# Assigned task
Keep every line of the data below that has the string "busy" and present those lines.

^^^^

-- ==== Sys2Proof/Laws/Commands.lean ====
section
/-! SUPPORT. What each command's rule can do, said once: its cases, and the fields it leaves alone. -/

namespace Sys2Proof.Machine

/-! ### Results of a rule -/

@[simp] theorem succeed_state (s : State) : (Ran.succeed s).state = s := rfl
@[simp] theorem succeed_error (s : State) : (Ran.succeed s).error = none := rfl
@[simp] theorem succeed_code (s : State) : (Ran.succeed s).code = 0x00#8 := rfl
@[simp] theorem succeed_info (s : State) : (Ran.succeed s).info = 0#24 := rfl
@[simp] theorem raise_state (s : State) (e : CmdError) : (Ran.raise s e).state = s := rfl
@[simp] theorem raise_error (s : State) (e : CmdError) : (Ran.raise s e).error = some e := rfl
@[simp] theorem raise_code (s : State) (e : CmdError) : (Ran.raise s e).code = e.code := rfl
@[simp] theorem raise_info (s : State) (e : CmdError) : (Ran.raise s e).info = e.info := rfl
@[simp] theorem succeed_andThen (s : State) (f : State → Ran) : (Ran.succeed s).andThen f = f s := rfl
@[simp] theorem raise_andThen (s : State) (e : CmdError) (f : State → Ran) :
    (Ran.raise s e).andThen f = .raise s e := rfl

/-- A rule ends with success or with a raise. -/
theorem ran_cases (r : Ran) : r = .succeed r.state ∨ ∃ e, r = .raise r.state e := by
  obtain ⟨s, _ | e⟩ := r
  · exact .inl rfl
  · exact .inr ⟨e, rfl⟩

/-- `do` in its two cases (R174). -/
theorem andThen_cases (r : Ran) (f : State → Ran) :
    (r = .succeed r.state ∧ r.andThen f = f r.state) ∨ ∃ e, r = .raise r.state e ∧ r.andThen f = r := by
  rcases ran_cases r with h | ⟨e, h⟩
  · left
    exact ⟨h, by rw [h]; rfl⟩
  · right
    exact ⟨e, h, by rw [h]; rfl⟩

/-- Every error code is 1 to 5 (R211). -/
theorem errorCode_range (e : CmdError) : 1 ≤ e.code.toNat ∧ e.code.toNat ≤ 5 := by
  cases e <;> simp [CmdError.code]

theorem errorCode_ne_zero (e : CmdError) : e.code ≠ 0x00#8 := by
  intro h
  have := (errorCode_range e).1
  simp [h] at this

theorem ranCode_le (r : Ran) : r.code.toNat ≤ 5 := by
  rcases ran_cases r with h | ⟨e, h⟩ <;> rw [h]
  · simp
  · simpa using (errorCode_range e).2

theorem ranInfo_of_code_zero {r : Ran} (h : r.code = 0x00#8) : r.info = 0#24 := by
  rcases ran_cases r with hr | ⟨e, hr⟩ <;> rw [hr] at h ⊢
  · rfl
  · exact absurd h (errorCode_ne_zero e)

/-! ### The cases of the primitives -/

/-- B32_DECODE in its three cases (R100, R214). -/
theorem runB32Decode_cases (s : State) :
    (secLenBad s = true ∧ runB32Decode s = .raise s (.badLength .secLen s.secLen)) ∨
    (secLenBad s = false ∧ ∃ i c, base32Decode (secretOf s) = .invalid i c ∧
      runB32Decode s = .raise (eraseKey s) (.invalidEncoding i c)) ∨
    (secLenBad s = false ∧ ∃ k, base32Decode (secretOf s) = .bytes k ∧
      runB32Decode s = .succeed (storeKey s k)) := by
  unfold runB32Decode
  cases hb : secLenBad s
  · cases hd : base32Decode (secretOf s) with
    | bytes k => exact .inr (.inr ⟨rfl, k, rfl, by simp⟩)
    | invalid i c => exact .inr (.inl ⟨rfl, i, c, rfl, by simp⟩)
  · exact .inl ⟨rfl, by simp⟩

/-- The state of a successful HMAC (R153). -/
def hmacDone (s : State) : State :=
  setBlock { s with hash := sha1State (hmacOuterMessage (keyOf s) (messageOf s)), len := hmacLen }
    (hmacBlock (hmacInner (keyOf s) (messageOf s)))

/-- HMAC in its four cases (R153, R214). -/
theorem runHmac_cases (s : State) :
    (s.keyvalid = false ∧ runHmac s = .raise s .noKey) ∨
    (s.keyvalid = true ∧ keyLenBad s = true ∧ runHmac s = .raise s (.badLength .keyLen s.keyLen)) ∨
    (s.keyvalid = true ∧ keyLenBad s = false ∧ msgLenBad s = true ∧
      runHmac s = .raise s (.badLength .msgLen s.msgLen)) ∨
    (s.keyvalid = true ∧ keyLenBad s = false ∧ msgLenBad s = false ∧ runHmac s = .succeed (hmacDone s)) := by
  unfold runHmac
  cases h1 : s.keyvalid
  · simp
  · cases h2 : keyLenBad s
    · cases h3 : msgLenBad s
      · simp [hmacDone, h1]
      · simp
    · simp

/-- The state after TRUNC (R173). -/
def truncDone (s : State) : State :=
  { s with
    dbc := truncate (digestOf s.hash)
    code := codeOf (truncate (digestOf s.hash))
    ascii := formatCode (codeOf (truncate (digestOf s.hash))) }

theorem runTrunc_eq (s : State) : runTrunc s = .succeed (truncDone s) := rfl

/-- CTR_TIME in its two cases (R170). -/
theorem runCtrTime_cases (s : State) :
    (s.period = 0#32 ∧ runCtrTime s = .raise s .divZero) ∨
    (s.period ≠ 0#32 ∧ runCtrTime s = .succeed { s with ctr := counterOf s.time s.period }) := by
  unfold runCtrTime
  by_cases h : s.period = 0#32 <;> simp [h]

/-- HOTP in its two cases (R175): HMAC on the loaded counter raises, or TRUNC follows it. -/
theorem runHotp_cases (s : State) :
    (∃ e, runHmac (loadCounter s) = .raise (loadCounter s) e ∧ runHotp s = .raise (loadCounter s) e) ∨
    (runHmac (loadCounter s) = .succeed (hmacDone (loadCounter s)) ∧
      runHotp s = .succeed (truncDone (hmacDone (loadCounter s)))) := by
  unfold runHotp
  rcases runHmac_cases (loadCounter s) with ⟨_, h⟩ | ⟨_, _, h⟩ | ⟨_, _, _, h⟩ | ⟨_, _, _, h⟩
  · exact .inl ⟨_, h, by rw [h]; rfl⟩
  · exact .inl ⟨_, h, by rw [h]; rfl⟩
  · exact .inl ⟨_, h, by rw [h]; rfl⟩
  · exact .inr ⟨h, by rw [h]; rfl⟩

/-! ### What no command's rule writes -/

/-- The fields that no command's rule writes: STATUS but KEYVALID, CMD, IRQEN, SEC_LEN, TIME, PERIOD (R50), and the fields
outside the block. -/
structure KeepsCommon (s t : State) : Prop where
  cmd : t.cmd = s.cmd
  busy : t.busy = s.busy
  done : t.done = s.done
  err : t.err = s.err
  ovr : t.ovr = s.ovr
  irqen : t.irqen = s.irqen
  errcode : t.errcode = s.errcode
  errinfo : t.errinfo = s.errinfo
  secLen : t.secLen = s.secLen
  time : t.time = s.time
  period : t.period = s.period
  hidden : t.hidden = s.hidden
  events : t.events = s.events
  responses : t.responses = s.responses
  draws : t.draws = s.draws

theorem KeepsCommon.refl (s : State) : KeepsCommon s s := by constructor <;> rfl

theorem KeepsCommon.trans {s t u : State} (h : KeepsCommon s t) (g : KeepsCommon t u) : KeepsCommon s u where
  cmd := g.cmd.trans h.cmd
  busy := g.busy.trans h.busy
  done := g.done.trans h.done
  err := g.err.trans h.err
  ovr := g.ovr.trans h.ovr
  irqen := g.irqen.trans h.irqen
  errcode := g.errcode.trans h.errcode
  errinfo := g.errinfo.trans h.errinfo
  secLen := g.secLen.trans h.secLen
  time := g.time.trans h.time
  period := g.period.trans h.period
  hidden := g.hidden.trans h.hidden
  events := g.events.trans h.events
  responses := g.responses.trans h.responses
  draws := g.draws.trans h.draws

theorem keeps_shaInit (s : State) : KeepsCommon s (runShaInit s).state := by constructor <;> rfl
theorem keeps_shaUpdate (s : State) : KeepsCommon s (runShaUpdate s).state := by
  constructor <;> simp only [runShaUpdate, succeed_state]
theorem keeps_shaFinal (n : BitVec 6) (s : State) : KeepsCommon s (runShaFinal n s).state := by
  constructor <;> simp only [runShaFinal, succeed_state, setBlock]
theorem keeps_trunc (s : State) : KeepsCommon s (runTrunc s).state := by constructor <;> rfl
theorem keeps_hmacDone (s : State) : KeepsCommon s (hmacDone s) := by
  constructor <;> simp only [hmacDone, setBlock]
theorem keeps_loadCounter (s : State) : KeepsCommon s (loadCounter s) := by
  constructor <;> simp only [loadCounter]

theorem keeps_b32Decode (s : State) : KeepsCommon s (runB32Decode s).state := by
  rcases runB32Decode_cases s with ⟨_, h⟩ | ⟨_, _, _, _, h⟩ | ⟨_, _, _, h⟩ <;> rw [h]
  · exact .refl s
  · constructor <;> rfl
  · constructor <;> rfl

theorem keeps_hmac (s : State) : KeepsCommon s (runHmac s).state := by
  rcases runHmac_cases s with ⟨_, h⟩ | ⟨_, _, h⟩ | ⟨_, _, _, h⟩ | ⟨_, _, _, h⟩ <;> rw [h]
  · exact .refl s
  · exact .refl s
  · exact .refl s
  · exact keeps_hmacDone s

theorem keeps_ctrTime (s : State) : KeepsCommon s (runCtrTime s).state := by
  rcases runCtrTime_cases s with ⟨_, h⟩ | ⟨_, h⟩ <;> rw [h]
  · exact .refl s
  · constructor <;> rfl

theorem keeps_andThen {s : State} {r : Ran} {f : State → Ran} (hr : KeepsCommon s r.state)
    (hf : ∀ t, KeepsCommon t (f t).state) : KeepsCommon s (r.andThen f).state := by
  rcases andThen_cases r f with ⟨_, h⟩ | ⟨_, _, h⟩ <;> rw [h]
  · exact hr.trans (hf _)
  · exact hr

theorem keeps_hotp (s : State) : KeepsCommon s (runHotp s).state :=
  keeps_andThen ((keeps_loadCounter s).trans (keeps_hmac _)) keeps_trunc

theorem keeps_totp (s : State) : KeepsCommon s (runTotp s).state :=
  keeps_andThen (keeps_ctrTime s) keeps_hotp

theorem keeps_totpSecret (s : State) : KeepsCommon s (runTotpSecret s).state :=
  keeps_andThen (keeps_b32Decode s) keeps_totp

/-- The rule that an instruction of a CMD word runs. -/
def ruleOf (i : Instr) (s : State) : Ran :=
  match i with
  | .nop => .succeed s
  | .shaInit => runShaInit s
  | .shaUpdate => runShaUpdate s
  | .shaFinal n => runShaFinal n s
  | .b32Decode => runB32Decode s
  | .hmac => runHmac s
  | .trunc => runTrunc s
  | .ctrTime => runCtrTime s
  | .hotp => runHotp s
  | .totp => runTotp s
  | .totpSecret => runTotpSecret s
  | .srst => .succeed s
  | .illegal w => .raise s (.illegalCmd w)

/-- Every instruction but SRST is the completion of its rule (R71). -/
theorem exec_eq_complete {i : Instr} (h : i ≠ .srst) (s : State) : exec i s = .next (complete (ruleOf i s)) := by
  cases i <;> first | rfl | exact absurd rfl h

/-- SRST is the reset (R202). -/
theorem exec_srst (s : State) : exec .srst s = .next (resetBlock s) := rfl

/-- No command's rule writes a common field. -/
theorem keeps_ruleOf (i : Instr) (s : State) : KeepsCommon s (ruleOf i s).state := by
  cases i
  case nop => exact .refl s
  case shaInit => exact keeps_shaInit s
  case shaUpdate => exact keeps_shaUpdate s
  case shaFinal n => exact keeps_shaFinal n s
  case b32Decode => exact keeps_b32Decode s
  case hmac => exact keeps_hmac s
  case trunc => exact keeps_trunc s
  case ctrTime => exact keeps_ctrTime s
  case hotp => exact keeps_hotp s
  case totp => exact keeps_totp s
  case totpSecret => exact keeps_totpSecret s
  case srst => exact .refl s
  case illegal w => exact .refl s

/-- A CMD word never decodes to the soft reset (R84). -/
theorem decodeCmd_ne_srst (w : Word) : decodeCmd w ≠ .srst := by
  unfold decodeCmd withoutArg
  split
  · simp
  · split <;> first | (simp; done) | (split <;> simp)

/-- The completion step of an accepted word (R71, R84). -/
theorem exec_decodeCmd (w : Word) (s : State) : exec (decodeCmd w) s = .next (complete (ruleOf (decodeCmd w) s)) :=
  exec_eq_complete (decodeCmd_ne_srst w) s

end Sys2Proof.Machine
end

^^^^

# Result for this exercise
  busy : t.busy = s.busy
  busy := g.busy.trans h.busy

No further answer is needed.